Alternatives To Police In Mental Crisis Cases

    Pilot programs for mental health care crises 

    Should American cities defund their police departments? The question has been asked continually—with varying degrees of hope, fear, anger, confusion, and cynicism—since the killing of George Floyd on Memorial Day. It hung over the November election: on the right, as a caricature in attack ads (call 911, get a recording) and on the left as a litmus test separating the incrementalists from the abolitionists. “Defund the police” has sparked polarized debate, in part, because it conveys just one half of an equation, describing what is to be taken away, not what might replace it. Earlier this month, former President Barack Obama called it a “snappy slogan” that risks alienating more people than it will win over to the cause of criminal-justice reform.

    Yet the defund idea cannot simply be dismissed. Its backers argue that armed agents of the state are called upon to address too many of society’s problems—problems that can’t be solved at the end of a service weapon. And continued cases of police violence in response to calls for help have provided regular reminders of what can go wrong as a result.

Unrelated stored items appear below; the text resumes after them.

-- ==== Sys2Proof/Tests/Slice0.lean ====
section
/-! SUPPORT. Tests of the model and witnesses of its statements: ill-formed terms that the checks refuse, words written out from
the spec's encodings, single steps on a small machine with results taken from the spec's own tables, and for every statement
with hypotheses a state and operands that meet them. -/

namespace Sys2Proof.Tests

open Sys2Proof Sys2Proof.Machine

set_option maxRecDepth 1000000
set_option Elab.async false

/-! ## Well-formedness: one ill-formed term for each check (R77, R79, R80, R83) -/

theorem test_wf_brd_psel : ¬ (Instr.brd 0 8 0 0).WellFormed := by decide
theorem test_wf_brd_trailer : ¬ (Instr.brd 0 0 0 0x02000000).WellFormed := by decide
theorem test_wf_movl : ¬ (Instr.movl 0 2 0).WellFormed := by decide
theorem test_wf_spawn : ¬ (Instr.spawn 1 0 0 0).WellFormed := by decide
theorem test_wf_lscan : ¬ (Instr.lscan 0 0 6).WellFormed := by decide
theorem test_wf_cvt_same : ¬ (Instr.cvt 0 0 0 0 0 0).WellFormed := by decide
theorem test_wf_cvt_code : ¬ (Instr.cvt 0 0 9 0 0 0).WellFormed := by decide
theorem test_wf_cvt_pos : ¬ (Instr.cvt 0 0 5 0 0 1).WellFormed := by decide
theorem test_wf_cvt_sat : ¬ (Instr.cvt 0 0 1 0 1 0).WellFormed := by decide
theorem test_wf_qscale : ¬ (Instr.qscale 0 0 3).WellFormed := by decide
theorem test_wf_qcvt : ¬ (Instr.qcvt 0 0 0 3).WellFormed := by decide
theorem test_wf_qst : ¬ (Instr.qst 0 0 0 3).WellFormed := by decide
theorem test_wf_dqld : ¬ (Instr.dqld 0 0 0 0 3).WellFormed := by decide
theorem test_wf_dq : ¬ (Instr.dq 0 0 0 3).WellFormed := by decide
theorem test_wf_rekey : ¬ (Instr.rekey 0 0 0 3).WellFormed := by decide
theorem test_wf_ld : ¬ (Instr.ld 0 0 0 0 7).WellFormed := by decide
theorem test_wf_ldu : ¬ (Instr.ldu 0 0 0 0 7).WellFormed := by decide
theorem test_wf_lds : ¬ (Instr.lds 0 0 0 0 7).WellFormed := by decide
theorem test_wf_st : ¬ (Instr.st 0 0 0 1).WellFormed := by decide
theorem test_wf_sts : ¬ (Instr.sts 0 0 0 3).WellFormed := by decide
theorem test_wf_atom : ¬ (Instr.atom 0 0 0 0 14).WellFormed := by decide
theorem test_wf_ared : ¬ (Instr.ared 0 0 11).WellFormed := by decide
theorem test_wf_staq : ¬ (Instr.paccStaq 0 0 5).WellFormed := by decide
theorem test_wf_iadd : (Instr.iadd 127 127 127 1).WellFormed := by decide

/-! ## Words (R45, R75 to R82): MAJ, D, A, B and M in their places -/

/-- The words decode to the instruction, with none left. -/
def reads (ws : List Word) (i : Instr) : Bool := match decode ws with | .ok (j, []) => j == i | _ => false
def readsAll (l : List (List Word × Instr)) : Bool := l.all fun x => reads x.1 x.2

/-- The words are refused for this reason. -/
def refuses (ws : List Word) (e : DecodeError) : Bool := match decode ws with | .error x => x == e | _ => false

theorem test_decode_control : readsAll
    [([0x030087EB], .clh 0x804 3 15 5 1), ([0x059FFFFD], .bra 1 9 (-3)), ([0x06100006, 0x00000008], .brd 0 1 6 8),
     ([0x08001080, 0x00400008], .jtab 2 8 0x00400008), ([0x0A006000], .jmpi 12), ([0x0DA7FFFF], .call 1 2 0x7FFFF),
     ([0x0E000000], .ret), ([0x10000000], .exit), ([0x14000000], .yield), ([0x120C07FE], .wbase 1 1 (-2)),
     ([0x160007FF], .trapi 2047), ([0x18000000], .tfence), ([0x1A000000], .tret),
     ([0x1C000000, 0x00000001, 0x00000002, 0x00000003], .ppt 1 2 3), ([0x1E000401], .mark 1025)] = true := by decide

theorem test_decode_spawn_wait : readsAll
    [([0x20242061], .spawn 9 4 6 1), ([0x22282061], .spawnr 10 4 6 1), ([0x24002800], .await 5), ([0x26002800], .awaitp 5),
     ([0x28002060], .awaitc 4 6), ([0x2A1C0000], .bclose 7), ([0x2A003801], .bwait 7), ([0x2A20000A], .bstat 8 1),
     ([0x2C0028D0], .bar 5 13), ([0x2E002800], .pbar 5), ([0x2E002051], .signal 4 5), ([0x2E000002], .flushwc)] = true := by decide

    In September, for example, new details came to light about the death of a man in Rochester, New York, which police officials had initially described as a drug overdose. Two months before Floyd’s death, Joe Prude had called 911 because his brother Daniel was acting erratically. Body-cam footage obtained by the family’s attorney revealed that the officers who responded to the call placed a mesh hood over Daniel’s head and held him to the ground until he stopped moving. He died a week later from “complications of asphyxia in the setting of physical restraint,” according to the medical examiner. Joe Prude had called 911 to help his brother in the midst of a mental-health crisis. “I didn’t call them to come help my brother die,” he has said.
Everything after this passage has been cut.